[ACTIVITY]
Out of all the lines below, count those with the word "structure". Give the number only.

Source data
_ _ _ _ _

-- ==== Sys2Proof/Machine/KeyOps.lean ====
section
/-! DEFINITION. Key stores and derived keys (R227, R228, R237, R238, R548, R586): what the key cipher units, the digest engines,
the slot loads and the B-die share. -/

namespace Sys2Proof.Machine

open Sys2Proof

/-- DERIVE of R586: SHAKE256 of a label and the fused seed. -/
def derive (label : Bytes) (n : Nat) : Bytes := shake256 (label ++ padTo 32 Config.idSeed) n

/-- An ASCII label. -/
def ascii (s : String) : Bytes := s.toList.map fun c => BitVec.ofNat 8 c.toNat

/-- G of R586. -/
def State.wrapGen (s : State) : Bytes := le 2 s.otp.wrapGen

/-- The module wrap key (R586). -/
def State.wrapKey (s : State) : Bytes := derive (ascii "VX8-WRAP" ++ s.wrapGen) 32

/-- The context key of a die's unit: drawn at each reset of its domain (R238, R548). -/
def State.ctxKey (s : State) (die unit : Nat) : Bytes :=
  padTo 32 (Config.drbg ((s.keys.ctx.getD die s.keys.ctxBase) * 64 + die * 2 + unit) 32)

/-- The AWK that the islands of a tile hold (R228). -/
def State.awkOf (s : State) (tile : Nat) : Option Bytes := s.dst.awk.find? tile

/-- Random bytes from the DRBG (R235). -/
def State.random (s : State) (n : Nat) : Bytes × State := (padTo n (Config.drbg s.free n), { s with free := s.free + 1 })

/-! ## Domain key records (R220, R227) -/

structure KeyGen where
  gen : Nat
  k1 : Bytes
  k2 : Bytes
deriving DecidableEq, Repr

structure KeyRec where
  domain : Nat
  icv : Bytes
  ocv : Bytes
  gens : List KeyGen
deriving DecidableEq, Repr

def KeyRec.bytes (r : KeyRec) : Bytes :=
  le 2 r.domain ++ le 1 r.gens.length ++ zeros 5 ++ padTo 32 r.icv ++ padTo 32 r.ocv ++
    r.gens.flatMap fun g => le 2 g.gen ++ zeros 6 ++ padTo 32 g.k1 ++ padTo 32 g.k2

/-- Read a record's plaintext (R227). -/
def keyRecOf (l : Bytes) : Option KeyRec :=
  let n := leAt l 2 1
  if l.length ≠ 72 + 72 * n ∨ n = 0 ∨ 4 < n then none
  else some { domain := leAt l 0 2, icv := (l.drop 8).take 32, ocv := (l.drop 40).take 32,
              gens := (List.range n).map fun i =>
                { gen := leAt l (72 + 72 * i) 2, k1 := (l.drop (80 + 72 * i)).take 32, k2 := (l.drop (112 + 72 * i)).take 32 } }

/-- Unwrap a record under the AWK: of the four lengths a record may have, the one whose check passes (log entry 21). -/
def unwrapRec (awk l : Bytes) : Option KeyRec :=
  [152, 224, 296, 368].findSome? fun n =>
    if l.length < n then none else (kwpUnwrap awk (l.take n)).bind keyRecOf

/-- The keys of a generation from its media key (R220). -/
def deriveGen (domain gen : Nat) (m : Bytes) : KeyGen :=
  let tail := le 2 domain ++ le 2 gen
  { gen := gen, k1 := hmacSha256 m (ascii "VX8-XTS-1" ++ tail), k2 := hmacSha256 m (ascii "VX8-XTS-2" ++ tail) }

/-- One draw of a media key for a generation: the generation where its two keys differ (R220). -/
def State.drawOnce (s : State) (domain gen : Nat) : Option KeyGen × State :=
  let x := s.random 32
  let g := deriveGen domain gen x.1
  (if g.k1 = g.k2 then none else some g, x.2)

/-- A new generation: a draw whose two keys are equal is drawn again, up to `n` times more (R220); a generation with equal keys is never
created (log entry 220). -/
def State.drawGenOf (s : State) (domain gen : Nat) : Nat → Option KeyGen × State
  | 0 => s.drawOnce domain gen
  | n + 1 =>
    let x := s.drawOnce domain gen
    if x.1.isSome then x else x.2.drawGenOf domain gen n

/-- A new generation of a domain, within a number of draws that nothing fixes (log entry 220). -/
def State.drawGen (s : State) (domain gen : Nat) : Option KeyGen × State := s.drawGenOf domain gen Config.genDraws

/-- A new domain record with generation 0 (R235). -/
def State.newRec (s : State) (domain : Nat) : Option KeyRec × State :=
  let x := s.random 32
  let h := hmacState x.1
  let y := x.2.drawGen domain 0
  (y.1.map fun g => { domain := domain, icv := h.1, ocv := h.2, gens := [g] }, y.2)

/-- The number of a record's next generation: above its live ones and above every number its domain has used (R223); none once the 16
bits are used up (log entry 221). -/
def State.nextGenOf (s : State) (r : KeyRec) : Option Nat :=
  let n := (r.gens.map KeyGen.gen).foldl (fun n g => max n (g + 1)) (s.dom r.domain).nextGen
  if n < 65536 then some n else none

/-- A generation number is used: it is not given again (R223). -/
def State.useGen (s : State) (domain gen : Nat) : State :=
  { s with arr := { s.arr with doms := s.arr.doms.insert domain { s.dom domain with nextGen := max (s.dom domain).nextGen (gen + 1) } } }

end Sys2Proof.Machine
end

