/-- The line with the oldest AGE, the lowest page where several are. -/
def oldest (l : SMap Line) : Option Nat :=
  (l.foldl (fun (b : Option (Nat × Nat)) kv => match b with
    | some x => if x.2 < kv.2.age then some (kv.1, kv.2.age) else b
    | none => some (kv.1, kv.2.age)) none).map Prod.fst

/-- Pages that the first of the waiting changes needs: they keep their ways until it is applied. -/
def State.headPages (s : State) : List Nat :=
  match s.ftl.todo with
  | c :: _ => s.changePages c
  | [] => []

/-- Lines of a page's set that may give up their way (R268). -/
def State.victims (s : State) (pid : Nat) : SMap Line :=
  let keep := s.headPages
  (s.setMates pid).keep fun k l => !(l.p || l.rp || l.r || l.b || keep.contains k)

/-- A way for a page: the state with one free in its set, and the way, if there is one. A dirty victim is written first (R268). -/
def State.takeWay (s : State) (pid : Nat) : State × Option Nat :=
  let mates := s.setMates pid
  match (List.range 16).find? fun w => mates.vals.all fun l => l.way != w with
  | some w => (s, some w)
  | none =>
    let l := s.victims pid
    match oldest (l.keep fun _ l => !l.d) with
    | some k => (s.dropLine k, some (l.getD k Line.fresh).way)
    | none => match oldest l with
      | some k => (if (l.getD k Line.fresh).writing.isSome then s else s.writePage k, none)
      | none => (s, none)

/-- Make a line the newest of its set. -/
def State.touch (s : State) (pid : Nat) : State :=
  match s.line pid with
  | none => s
  | some l =>
    let mates := s.setMates pid
    let s := mates.keys.foldl (fun s k => match s.line k with
      | some m => if k ≠ pid ∧ m.age ≤ l.age then s.setLine k { m with age := min 15 (m.age + 1) } else s
      | none => s) s
    s.setLine pid { l with age := 0 }

/-- Enter a line for a page that is not in the cache: filled from flash where the directory has it, at once as R252 states where it
does not. -/
def State.enterLine (s : State) (pid cls : Nat) (f : Line → Line) : State × Bool :=
  match s.takeWay pid with
  | (s, none) => (s, false)
  | (s, some w) =>
    let l := f { Line.fresh with way := w, v := !s.ftl.dir.has pid, b := s.ftl.dir.has pid, age := 15 }
    let s := s.setLine pid l
    match s.ftl.dir.find? pid with
    | none => (s, true)
    | some d =>
      let s := { s with ftl := { s.ftl with fills := s.ftl.fills.insert pid { cls := cls, again := false, got := none } } }
      match s.locate d.maddr with
      | some (sd, k, pos) => (s.requestCw (sd.cwAddr k (pos / 65536) (pos % 65536 / 4096)) sd.segid cls (.page pid), true)
      | none => ({ s with ftl := { s.ftl with fills := s.ftl.fills.insert pid { cls := cls, again := true, got := some none } } }, true)

/-- The line of a waiting fill with what another request adds to it. -/
def WayWait.join (a b : WayWait) : WayWait :=
  { a with line := { a.line with p := a.line.p || b.line.p, rp := a.line.rp || b.line.rp, pf := a.line.pf && b.line.pf,
                                 age := min a.line.age b.line.age },
           miss := a.miss || b.miss, cls := min a.cls b.cls }

/-- A fill waits for a way in its set (R268). -/
def State.awaitWay (s : State) (w : WayWait) : State :=
  if s.ftl.waits.any fun x => x.page == w.page then
    { s with ftl := { s.ftl with waits := s.ftl.waits.map fun x => if x.page = w.page then x.join w else x } }
  else { s with ftl := { s.ftl with waits := s.ftl.waits ++ [w] } }
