-- ==== Sys2Proof/Machine/Digest.lean ====
section
/-! DEFINITION. The digest and keyed-digest engines of the B-die and the tiles (spec/12). -/

namespace Sys2Proof.Machine

open Sys2Proof

/-! ## Registers and sessions -/

def dgeKey (die ses : Nat) : Nat := die * 4 + ses

/-- A session's register field. -/
def sesFld (ses : Nat) (f : Fld) : Fld := f.plus (ses * 0x100)

def State.dge (s : State) (die ses : Nat) : Option DgeSes := s.keys.dge.find? (dgeKey die ses)

def State.setDge (s : State) (die ses : Nat) (x : DgeSes) : State :=
  { s with keys := { s.keys with dge := s.keys.dge.insert (dgeKey die ses) x } }

def State.dropDge (s : State) (die ses : Nat) : State := { s with keys := { s.keys with dge := s.keys.dge.erase (dgeKey die ses) } }

/-- The die carries an engine, it runs, and the session exists. -/
def State.dgeOn (s : State) (die ses : Nat) : Bool :=
  s.variant.populated die && (die == 0 || decide (16 ≤ die)) && decide (ses < 4) && s.flag die Reg.DGE_CTRL_EN

/-- SES_STATUS and SES_COUNT as the session stands. -/
def State.showDge (s : State) (die ses : Nat) : State :=
  let f := sesFld ses
  match s.dge die ses with
  | none =>
    let s := (s.setFlag die (f Reg.SES_STATUS_OPEN) false).setFlag die (f Reg.SES_STATUS_BUSY) false
    s.setFlag die (f Reg.SES_STATUS_ARMED) false
  | some x =>
    let s := (s.setFlag die (f Reg.SES_STATUS_OPEN) true).setFlag die (f Reg.SES_STATUS_BUSY) x.feed.isSome
    let s := (s.setFlag die (f Reg.SES_STATUS_ARMED) x.armed.isSome).setFlag die (f Reg.SES_STATUS_TRUNC) x.trunc
    (s.setFlag die (f Reg.SES_STATUS_TAPFAULT) x.tapFault).setFld die (f Reg.SES_COUNT_COUNT) x.count

/-- An operation ends: DONE and ERR (R549). -/
def State.dgeEnd (s : State) (die ses err : Nat) : State :=
  ((s.setFlag die (sesFld ses Reg.SES_STATUS_DONE) true).setFld die (sesFld ses Reg.SES_STATUS_ERR) err).showDge die ses

def cfgOf (x : DgeSes) (f : Fld) : Nat := bitsAt x.cfg f.lo f.w
def DgeSes.alg (x : DgeSes) : Nat := cfgOf x Reg.SES_CFG_ALG
def DgeSes.pad (x : DgeSes) : Bool := cfgOf x Reg.SES_CFG_PAD == 1
def DgeSes.declEn (x : DgeSes) : Bool := cfgOf x Reg.SES_CFG_DECL_EN == 1

/-- Bytes enter a session (R527, R534): beyond a declared length they are discarded, and TRUNC is set. -/
def DgeSes.feedBytes (x : DgeSes) (l : Bytes) : DgeSes :=
  let room := x.decl - x.count
  let excess := x.declEn && decide (room < l.length)
  let take := if excess then l.take room else l
  let (st, buf) := digestAbsorb x.alg ((x.buf ++ take).length / digestBlock x.alg + 1) x.st (x.buf ++ take)
  { x with st := st, buf := buf, count := x.count + take.length, trunc := x.trunc || excess }

/-- A PAD = 1 session whose count has reached LEN completes (R533, R541). -/
def DgeSes.settle (x : DgeSes) : DgeSes :=
  if x.pad && decide (x.decl ≤ x.count) then { x with ending := true, armed := none } else x

/-- An operation on an open session that has not completed; on a closed one it ends with ERR = 1. -/
def State.withDge (s : State) (die ses : Nat) (k : DgeSes → State) : State :=
  if !s.dgeOn die ses then s
  else match s.dge die ses with
  | some x => if x.ending then s.dgeEnd die ses 1 else k x
  | none => s.dgeEnd die ses 1

/-! ## Opening and feeding (R531 to R536, R538, R544, R545) -/

def resFld (r : Nat) (f : Fld) : Fld := f.plus (r * 0x80)

/-- DGE_START. -/
def execDgeStart (die ses : Nat) (s : State) : Res :=
  if !s.dgeOn die ses then .next s
  else
    let f := fun x => s.fld die (sesFld ses x)
    let alg := f Reg.SES_CFG_ALG
    let pad := f Reg.SES_CFG_PAD == 1
    let en := f Reg.SES_CFG_DECL_EN == 1
    let len := f Reg.SES_DECL_LEN
    let out := f Reg.SES_CFG_OUTLEN
    let r := f Reg.SES_CFG_RSLOT
    let slot := s.keys.slots.find? (die * 16 + f Reg.SES_CFG_SLOT)
    let taken := (List.range 4).any fun n => n != ses && (match s.dge die n with
      | some y => cfgOf y Reg.SES_CFG_RSLOT == r
      | none => false)
    if (s.dge die ses).isSome || !digestKnown alg || (alg == 7 && (out == 0 || decide (64 < out))) || (pad && !en) then
      .next (s.dgeEnd die ses 1)
    else if digestKeyed alg && !((slot.map fun k => k.alg == alg).getD false) then .next (s.dgeEnd die ses 2)
    else if s.flag die (resFld r Reg.RES_INFO_LOCKED) || taken then .next (s.dgeEnd die ses 5)
    else
      let st := match slot, digestKeyed alg with
        | some k, true => (k.icv, k.ocv)
        | _, _ => (digestInit alg, [])
      let x : DgeSes := { cfg := s.reg die 0x37 (0x1000 + ses * 0x100), decl := len, st := st.1, ocv := st.2, buf := [], count := 0,
                          trunc := false, short := false, tapFault := false, armed := none, feed := none, finish := false,
                          ending := false }
      let s := s.setFlag die (resFld r Reg.RES_INFO_VALID) false
      .next ((s.setDge die ses x.settle).dgeEnd die ses 0)

/-- DGE_DATA: 8 bytes by a SES_DATA write; while a FEED runs or a tap is armed it is discarded with ERR = 4 (R531). -/
def execDgeData (die ses : Nat) (val : Word) (s : State) : Res :=
  .next (s.withDge die ses fun x =>
    if x.feed.isSome || x.armed.isSome then s.dgeEnd die ses 4
    else ((s.setDge die ses (x.feedBytes (le 8 val.toNat)).settle)).showDge die ses)

/-- DGE_LAST: the first SES_LAST_VB bytes are the last of a PAD = 0 message (R533). In a PAD = 1 session they are bytes like
any other. -/
def execDgeLast (die ses : Nat) (val : Word) (s : State) : Res :=
  .next (s.withDge die ses fun x =>
    if x.feed.isSome || x.armed.isSome then s.dgeEnd die ses 4
    else
      let y := x.feedBytes ((le 8 val.toNat).take (min 8 (s.fld die (sesFld ses Reg.SES_LAST_VB_VB))))
      (s.setDge die ses (if x.pad then y.settle else { y with ending := true })).dgeEnd die ses 0)

/-- DGE_FEED: a DMA of SES_LEN bytes at SES_ADDR begins (R531). -/
def execDgeFeed (die ses : Nat) (s : State) : Res :=
  .next (s.withDge die ses fun x =>
    if x.feed.isSome || x.armed.isSome then s.dgeEnd die ses 4
    else (s.setDge die ses { x with feed := some (s.fld die (sesFld ses Reg.SES_ADDR_ADDR), s.fld die (sesFld ses Reg.SES_LEN_LEN)) }).showDge
      die ses)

_ _ _ _ _

[ANSWER SECTION]
2